**TASK ITEM:**
Return exactly the span that opens with the line containing "def segsPlaced (h" and closes with the final line of the records, both included.

BEGIN GIVEN DATA

-- ==== Sys2Proof/Machine/SstOps.lean ====
section
/-! DEFINITION. Secure start's shared operations: image headers and slot choice, passing and failing segments, fallback
and RECOVERY, fuse programming, and the ALIAS certificate (chapter 5, R447). -/

namespace Sys2Proof.Machine

open Sys2Proof

/-- Zero a range of the on-chip SRAM. -/
def State.sramZero (s : State) (a n : Nat) : State :=
  { s with sram := Sparse.keep (fun k => !(decide (a ≤ k) && decide (k < a + n))) s.sram }

/-- Lay bytes over n registers of an array, four to a word. -/
def State.wrBytes (s : State) (r : Nat → Nat) (n : Nat) (bs : List Byte) : State :=
  State.each (fun k s => s.wr (r k) (BitVec.ofNat 32 (leNat (slice bs (4 * k) 4)))) (List.range n) s

/-- The bytes that n registers of an array hold. -/
def rdBytes (s : State) (r : Nat → Nat) (n : Nat) : List Byte := (List.range n).flatMap fun k => leBytes 4 (s.rd (r k)).toNat

/-! ### Memories of the cores (Table 20.1) -/

/-- The TCM of a core: base and size. -/
def tcmBase : Master → Nat
  | .sec => 0x10000000
  | .hc0 => 0x10100000
  | .hc1 => 0x10200000
  | .mc => 0x10300000
  | .sv => 0x10400000

def tcmSize : Master → Nat
  | .sec => 0x80000
  | .sv => 0x40000
  | _ => 0x100000

/-- The core that a segment is loaded for (Table 5.4). -/
def segCore : Nat → Option Master
  | 0 => some .sec
  | 2 => some .hc0
  | 3 => some .hc1
  | 4 => some .mc
  | 5 => some .sv
  | _ => none

/-- The cores that run gated: number c of SST_REL, and their segment (R122). -/
def gatedCore : Nat → Master
  | 0 => .hc0
  | 1 => .hc1
  | _ => .mc

def gatedSeg (c : Nat) : Nat := c + 2

/-! ### Image headers (Tables 5.2 and 5.3) -/

def hdrNum (h : List Byte) (off n : Nat) : Nat := leNat (slice h off n)
def hdrSeq (h : List Byte) : Nat := hdrNum h 8 4
def hdrSvn (h : List Byte) : Nat := hdrNum h 0xC 2
def hdrKeyidx (h : List Byte) : Nat := hdrNum h 0xF 1
def hdrProvision (h : List Byte) : Bool := (hdrNum h 6 2).testBit 0
def hdrSvnCommit (h : List Byte) : Bool := (hdrNum h 6 2).testBit 1
def hdrRevoke (h : List Byte) : Nat := hdrNum h 6 2 / 16 % 16
def hdrDigest (h : List Byte) : List Byte := sha384 (slice h 0 0xFA0)

/-- A field of segment k's entry. -/
def segNum (h : List Byte) (k off n : Nat) : Nat := hdrNum h (0x20 + 80 * k + off) n
def segNblk (h : List Byte) (k : Nat) : Nat := segNum h k 2 2
def segLen (h : List Byte) (k : Nat) : Nat := segNum h k 4 4
def segEntry (h : List Byte) (k : Nat) : Nat := segNum h k 8 4
def segOff (h : List Byte) (k : Nat) : Nat := segNum h k 12 4
def segFinal (h : List Byte) (k : Nat) : List Byte := slice h (0x20 + 80 * k + 16) 48

/-- The NBLK limits of Table 5.4. -/
def segMax (k : Nat) : Nat := [7, 1, 16, 16, 16, 4, 4].getD k 0

/-- A segment entry meets Tables 5.3 and 5.4. -/
def segGood (h : List Byte) (k : Nat) : Bool :=
  let n := segNblk h k
  let len := segLen h k
  let e := segEntry h k
  segNum h k 0 1 == k && decide (1 ≤ n) && decide (n ≤ segMax k) && decide ((n - 1) * 65536 < len) && decide (len ≤ n * 65536) &&
  (if k = 1 then e == 0 else if k = 6 then decide (e < len / 16) else decide (e < len)) && segOff h k % 65536 == 0

/-- The blocks lie within IMGLEN in ascending order, without overlap, behind the header's sector (R108, R111, R186). -/
def segsPlaced (h : List Byte) : Bool :=
  let ends := fun (k : Nat) => segOff h k + 65536 * segNblk h k
  let img := hdrNum h 0x10 4
  decide (65536 ≤ segOff h 0) && ((List.range 6).all fun k => decide (ends k ≤ segOff h (k + 1))) && decide (ends 6 ≤ img) &&
    decide (img ≤ 65 * 65536)

def keyHashOf (f : Fuses) (k : Nat) : List Byte := tabGet f.keyhash (zeros 48) k

def keyBlank (f : Fuses) (k : Nat) : Bool := (keyHashOf f k).all (· == 0)

/-- The key check of R111. -/
def keyGood (f : Fuses) (h : List Byte) : Bool :=
  let k := hdrKeyidx h
  let same := sha384 (slice h 0x250 96) == keyHashOf f k
  if f.production then same && !hdrProvision h else if keyBlank f k then hdrProvision h else same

END GIVEN DATA

**OUTPUT:**
def segsPlaced (h : List Byte) : Bool :=
  let ends := fun (k : Nat) => segOff h k + 65536 * segNblk h k
  let img := hdrNum h 0x10 4
  decide (65536 ≤ segOff h 0) && ((List.range 6).all fun k => decide (ends k ≤ segOff h (k + 1))) && decide (ends 6 ≤ img) &&
    decide (img ≤ 65 * 65536)

def keyHashOf (f : Fuses) (k : Nat) : List Byte := tabGet f.keyhash (zeros 48) k

def keyBlank (f : Fuses) (k : Nat) : Bool := (keyHashOf f k).all (· == 0)

/-- The key check of R111. -/
def keyGood (f : Fuses) (h : List Byte) : Bool :=
  let k := hdrKeyidx h
  let same := sha384 (slice h 0x250 96) == keyHashOf f k
  if f.production then same && !hdrProvision h else if keyBlank f k then hdrProvision h else same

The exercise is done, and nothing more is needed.